- Data provided -
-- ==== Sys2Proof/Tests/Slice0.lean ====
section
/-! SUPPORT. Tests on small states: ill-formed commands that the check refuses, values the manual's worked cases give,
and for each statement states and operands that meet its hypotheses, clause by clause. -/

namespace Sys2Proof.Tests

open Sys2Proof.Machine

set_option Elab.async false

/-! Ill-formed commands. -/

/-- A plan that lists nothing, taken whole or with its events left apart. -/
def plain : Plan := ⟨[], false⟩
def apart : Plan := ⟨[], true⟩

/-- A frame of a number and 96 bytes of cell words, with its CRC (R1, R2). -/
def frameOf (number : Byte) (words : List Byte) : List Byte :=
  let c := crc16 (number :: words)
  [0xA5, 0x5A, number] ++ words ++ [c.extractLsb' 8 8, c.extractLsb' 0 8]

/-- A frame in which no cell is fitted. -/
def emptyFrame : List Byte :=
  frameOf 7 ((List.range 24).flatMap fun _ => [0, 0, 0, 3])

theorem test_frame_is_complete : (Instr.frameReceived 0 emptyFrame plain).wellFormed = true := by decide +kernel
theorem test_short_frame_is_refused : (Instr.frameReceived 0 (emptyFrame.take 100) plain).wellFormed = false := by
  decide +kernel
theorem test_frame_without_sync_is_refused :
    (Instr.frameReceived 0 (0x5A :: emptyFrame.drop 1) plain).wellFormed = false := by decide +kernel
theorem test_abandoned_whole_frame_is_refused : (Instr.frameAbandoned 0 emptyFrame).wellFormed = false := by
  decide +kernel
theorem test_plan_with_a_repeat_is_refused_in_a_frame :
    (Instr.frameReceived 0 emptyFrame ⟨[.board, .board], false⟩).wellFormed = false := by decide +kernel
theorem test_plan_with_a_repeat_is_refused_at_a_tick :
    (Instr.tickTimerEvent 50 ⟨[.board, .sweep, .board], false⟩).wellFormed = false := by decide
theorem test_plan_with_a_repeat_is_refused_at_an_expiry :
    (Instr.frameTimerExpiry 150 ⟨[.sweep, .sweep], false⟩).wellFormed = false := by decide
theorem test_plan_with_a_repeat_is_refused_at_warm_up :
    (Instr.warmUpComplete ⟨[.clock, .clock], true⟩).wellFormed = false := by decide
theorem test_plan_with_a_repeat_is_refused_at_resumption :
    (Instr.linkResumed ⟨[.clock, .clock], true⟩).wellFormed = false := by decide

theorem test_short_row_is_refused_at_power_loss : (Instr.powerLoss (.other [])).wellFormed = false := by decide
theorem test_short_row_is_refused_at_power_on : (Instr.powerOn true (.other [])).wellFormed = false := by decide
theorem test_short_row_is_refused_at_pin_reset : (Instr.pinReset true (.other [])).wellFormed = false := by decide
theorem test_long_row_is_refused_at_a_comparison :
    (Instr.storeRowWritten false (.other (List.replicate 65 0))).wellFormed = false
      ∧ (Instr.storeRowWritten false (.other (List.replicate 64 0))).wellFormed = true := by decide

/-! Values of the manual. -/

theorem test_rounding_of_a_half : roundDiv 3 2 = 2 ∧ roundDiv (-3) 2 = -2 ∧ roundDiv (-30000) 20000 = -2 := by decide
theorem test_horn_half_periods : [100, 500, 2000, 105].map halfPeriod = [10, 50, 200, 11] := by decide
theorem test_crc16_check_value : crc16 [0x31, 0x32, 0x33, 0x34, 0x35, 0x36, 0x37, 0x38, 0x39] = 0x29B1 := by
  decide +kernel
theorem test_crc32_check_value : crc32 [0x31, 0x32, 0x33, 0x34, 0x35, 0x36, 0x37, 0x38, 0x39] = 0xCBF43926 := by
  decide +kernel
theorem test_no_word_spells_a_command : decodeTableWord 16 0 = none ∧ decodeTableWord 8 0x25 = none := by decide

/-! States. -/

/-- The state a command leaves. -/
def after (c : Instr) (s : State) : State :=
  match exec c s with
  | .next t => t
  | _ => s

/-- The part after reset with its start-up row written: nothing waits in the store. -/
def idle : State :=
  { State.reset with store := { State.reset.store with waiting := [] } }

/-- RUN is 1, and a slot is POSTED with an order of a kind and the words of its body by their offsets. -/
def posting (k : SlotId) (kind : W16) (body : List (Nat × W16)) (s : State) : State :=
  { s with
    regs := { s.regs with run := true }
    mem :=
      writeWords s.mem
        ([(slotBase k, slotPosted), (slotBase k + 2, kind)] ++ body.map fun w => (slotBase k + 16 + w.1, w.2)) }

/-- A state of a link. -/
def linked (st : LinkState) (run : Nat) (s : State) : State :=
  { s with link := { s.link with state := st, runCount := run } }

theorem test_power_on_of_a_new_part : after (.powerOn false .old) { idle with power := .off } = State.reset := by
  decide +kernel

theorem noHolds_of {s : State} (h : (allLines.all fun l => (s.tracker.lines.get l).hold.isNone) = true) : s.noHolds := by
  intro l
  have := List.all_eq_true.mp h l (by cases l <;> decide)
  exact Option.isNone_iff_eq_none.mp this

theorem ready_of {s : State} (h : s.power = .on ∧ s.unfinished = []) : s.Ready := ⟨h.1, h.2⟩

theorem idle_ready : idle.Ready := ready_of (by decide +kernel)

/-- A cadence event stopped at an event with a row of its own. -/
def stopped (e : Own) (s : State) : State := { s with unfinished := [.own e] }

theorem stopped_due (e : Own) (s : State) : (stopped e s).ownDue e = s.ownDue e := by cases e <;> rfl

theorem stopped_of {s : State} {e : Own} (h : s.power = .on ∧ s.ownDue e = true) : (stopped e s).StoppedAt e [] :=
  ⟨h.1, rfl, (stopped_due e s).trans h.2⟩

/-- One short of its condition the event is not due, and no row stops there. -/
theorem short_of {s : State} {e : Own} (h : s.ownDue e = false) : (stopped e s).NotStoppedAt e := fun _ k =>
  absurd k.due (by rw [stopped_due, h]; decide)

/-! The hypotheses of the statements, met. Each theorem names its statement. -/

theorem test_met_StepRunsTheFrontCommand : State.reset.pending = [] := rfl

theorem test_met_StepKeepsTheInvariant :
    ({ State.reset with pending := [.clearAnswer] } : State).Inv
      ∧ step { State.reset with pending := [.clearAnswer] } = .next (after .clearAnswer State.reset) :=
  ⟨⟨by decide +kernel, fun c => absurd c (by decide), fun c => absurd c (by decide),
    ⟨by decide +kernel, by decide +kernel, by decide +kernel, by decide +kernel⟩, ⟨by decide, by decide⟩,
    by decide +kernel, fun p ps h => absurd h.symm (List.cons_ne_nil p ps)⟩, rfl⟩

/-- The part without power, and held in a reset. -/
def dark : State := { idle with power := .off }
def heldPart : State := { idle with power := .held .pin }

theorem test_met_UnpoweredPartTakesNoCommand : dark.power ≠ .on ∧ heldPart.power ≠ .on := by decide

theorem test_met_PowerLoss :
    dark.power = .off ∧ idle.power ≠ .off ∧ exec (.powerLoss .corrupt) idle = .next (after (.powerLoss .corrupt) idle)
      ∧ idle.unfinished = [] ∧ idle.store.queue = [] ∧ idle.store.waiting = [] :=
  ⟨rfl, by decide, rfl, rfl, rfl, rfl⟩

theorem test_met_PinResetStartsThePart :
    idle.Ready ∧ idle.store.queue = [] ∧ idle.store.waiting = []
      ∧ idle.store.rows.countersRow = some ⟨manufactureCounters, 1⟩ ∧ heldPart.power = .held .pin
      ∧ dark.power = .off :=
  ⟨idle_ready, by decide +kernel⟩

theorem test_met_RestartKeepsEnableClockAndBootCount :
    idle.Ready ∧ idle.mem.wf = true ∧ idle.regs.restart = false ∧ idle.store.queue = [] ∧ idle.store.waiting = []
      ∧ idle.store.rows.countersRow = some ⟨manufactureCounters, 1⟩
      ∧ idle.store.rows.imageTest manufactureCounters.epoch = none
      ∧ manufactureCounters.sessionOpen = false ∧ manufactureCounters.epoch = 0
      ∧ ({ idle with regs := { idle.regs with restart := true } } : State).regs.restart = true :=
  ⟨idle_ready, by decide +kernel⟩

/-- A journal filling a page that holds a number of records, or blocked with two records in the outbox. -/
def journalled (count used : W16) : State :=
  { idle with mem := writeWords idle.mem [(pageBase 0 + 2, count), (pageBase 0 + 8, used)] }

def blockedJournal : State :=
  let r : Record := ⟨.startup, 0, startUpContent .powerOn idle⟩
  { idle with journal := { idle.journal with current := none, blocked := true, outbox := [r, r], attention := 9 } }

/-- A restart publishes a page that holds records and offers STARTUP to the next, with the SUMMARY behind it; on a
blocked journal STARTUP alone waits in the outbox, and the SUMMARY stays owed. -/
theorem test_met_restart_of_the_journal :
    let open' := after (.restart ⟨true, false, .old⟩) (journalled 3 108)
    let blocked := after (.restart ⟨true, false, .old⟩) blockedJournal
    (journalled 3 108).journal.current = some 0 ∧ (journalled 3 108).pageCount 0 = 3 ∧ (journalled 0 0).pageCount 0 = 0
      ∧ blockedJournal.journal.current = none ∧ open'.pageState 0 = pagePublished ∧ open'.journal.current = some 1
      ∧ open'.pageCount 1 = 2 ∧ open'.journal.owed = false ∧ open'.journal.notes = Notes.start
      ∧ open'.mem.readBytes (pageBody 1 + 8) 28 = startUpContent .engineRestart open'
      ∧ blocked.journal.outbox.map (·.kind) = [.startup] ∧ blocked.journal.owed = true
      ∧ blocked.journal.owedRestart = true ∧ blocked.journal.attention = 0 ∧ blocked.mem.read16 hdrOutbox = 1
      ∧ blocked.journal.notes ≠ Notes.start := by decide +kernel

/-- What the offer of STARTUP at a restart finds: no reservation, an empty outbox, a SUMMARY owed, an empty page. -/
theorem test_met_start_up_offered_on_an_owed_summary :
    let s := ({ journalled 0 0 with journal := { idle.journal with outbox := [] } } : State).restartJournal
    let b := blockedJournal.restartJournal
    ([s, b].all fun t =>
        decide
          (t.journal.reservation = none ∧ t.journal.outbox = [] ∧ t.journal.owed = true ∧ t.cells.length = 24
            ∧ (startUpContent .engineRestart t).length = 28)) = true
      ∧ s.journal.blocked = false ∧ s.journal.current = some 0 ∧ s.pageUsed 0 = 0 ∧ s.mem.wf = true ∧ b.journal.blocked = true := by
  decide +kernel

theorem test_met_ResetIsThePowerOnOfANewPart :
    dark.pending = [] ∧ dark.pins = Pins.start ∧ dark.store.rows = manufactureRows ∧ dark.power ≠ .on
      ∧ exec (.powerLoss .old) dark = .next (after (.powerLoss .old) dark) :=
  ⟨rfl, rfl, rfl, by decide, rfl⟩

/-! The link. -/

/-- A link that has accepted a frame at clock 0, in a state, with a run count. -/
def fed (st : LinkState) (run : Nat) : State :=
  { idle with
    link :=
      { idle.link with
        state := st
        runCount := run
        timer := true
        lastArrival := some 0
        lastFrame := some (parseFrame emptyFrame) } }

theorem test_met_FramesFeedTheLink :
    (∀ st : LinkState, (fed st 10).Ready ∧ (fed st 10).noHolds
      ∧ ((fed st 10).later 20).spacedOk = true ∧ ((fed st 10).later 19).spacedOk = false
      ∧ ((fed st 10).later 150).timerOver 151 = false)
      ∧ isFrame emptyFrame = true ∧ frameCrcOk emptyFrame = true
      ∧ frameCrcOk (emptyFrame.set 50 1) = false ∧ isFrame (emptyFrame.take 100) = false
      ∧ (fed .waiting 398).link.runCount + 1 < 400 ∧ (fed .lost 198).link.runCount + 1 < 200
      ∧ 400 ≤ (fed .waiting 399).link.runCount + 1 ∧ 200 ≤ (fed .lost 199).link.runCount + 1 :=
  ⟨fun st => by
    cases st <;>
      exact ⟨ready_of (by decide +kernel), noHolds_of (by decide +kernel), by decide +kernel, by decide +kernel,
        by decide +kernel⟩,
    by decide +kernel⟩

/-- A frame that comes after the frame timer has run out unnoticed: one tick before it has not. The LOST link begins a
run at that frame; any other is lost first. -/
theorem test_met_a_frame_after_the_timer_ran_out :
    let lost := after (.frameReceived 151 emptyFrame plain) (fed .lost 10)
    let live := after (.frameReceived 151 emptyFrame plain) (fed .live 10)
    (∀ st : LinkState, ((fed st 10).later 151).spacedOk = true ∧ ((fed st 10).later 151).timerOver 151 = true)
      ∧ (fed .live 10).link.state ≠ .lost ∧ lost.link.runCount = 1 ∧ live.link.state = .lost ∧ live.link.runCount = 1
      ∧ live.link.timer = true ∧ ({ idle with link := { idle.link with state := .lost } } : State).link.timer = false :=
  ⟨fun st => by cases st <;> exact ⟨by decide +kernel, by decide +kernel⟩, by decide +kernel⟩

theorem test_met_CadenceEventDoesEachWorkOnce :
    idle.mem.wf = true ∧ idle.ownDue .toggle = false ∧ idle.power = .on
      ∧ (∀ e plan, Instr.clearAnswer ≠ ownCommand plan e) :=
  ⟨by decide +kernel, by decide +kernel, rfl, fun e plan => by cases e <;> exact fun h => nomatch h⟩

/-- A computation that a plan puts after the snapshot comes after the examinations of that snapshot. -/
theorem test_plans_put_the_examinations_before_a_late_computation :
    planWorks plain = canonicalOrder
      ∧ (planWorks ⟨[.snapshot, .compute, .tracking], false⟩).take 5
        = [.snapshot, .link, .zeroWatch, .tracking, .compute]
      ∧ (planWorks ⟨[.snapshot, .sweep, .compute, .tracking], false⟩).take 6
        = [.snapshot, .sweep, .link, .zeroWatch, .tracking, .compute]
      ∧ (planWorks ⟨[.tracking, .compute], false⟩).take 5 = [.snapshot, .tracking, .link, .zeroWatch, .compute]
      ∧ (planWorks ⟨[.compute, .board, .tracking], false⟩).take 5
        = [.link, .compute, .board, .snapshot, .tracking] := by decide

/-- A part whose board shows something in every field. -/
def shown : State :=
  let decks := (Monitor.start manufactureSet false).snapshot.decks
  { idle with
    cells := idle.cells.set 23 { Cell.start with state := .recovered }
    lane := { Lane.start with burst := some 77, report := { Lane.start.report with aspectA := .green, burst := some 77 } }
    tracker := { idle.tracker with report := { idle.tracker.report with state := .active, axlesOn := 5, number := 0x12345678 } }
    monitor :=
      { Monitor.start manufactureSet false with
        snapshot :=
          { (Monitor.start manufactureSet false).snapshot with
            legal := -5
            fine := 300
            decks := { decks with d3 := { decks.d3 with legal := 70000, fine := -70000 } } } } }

- What to produce -
Up to and including the line with "false⟩).wellFormed = false := by decide +kernel", reproduce the material above exactly as it appears, starting from its first line.

- Answer to the exercise -
-- ==== Sys2Proof/Tests/Slice0.lean ====
section
/-! SUPPORT. Tests on small states: ill-formed commands that the check refuses, values the manual's worked cases give,
and for each statement states and operands that meet its hypotheses, clause by clause. -/

namespace Sys2Proof.Tests

open Sys2Proof.Machine

set_option Elab.async false

/-! Ill-formed commands. -/

/-- A plan that lists nothing, taken whole or with its events left apart. -/
def plain : Plan := ⟨[], false⟩
def apart : Plan := ⟨[], true⟩

/-- A frame of a number and 96 bytes of cell words, with its CRC (R1, R2). -/
def frameOf (number : Byte) (words : List Byte) : List Byte :=
  let c := crc16 (number :: words)
  [0xA5, 0x5A, number] ++ words ++ [c.extractLsb' 8 8, c.extractLsb' 0 8]

/-- A frame in which no cell is fitted. -/
def emptyFrame : List Byte :=
  frameOf 7 ((List.range 24).flatMap fun _ => [0, 0, 0, 3])

theorem test_frame_is_complete : (Instr.frameReceived 0 emptyFrame plain).wellFormed = true := by decide +kernel
theorem test_short_frame_is_refused : (Instr.frameReceived 0 (emptyFrame.take 100) plain).wellFormed = false := by
  decide +kernel
theorem test_frame_without_sync_is_refused :
    (Instr.frameReceived 0 (0x5A :: emptyFrame.drop 1) plain).wellFormed = false := by decide +kernel
theorem test_abandoned_whole_frame_is_refused : (Instr.frameAbandoned 0 emptyFrame).wellFormed = false := by
  decide +kernel
theorem test_plan_with_a_repeat_is_refused_in_a_frame :
    (Instr.frameReceived 0 emptyFrame ⟨[.board, .board], false⟩).wellFormed = false := by decide +kernel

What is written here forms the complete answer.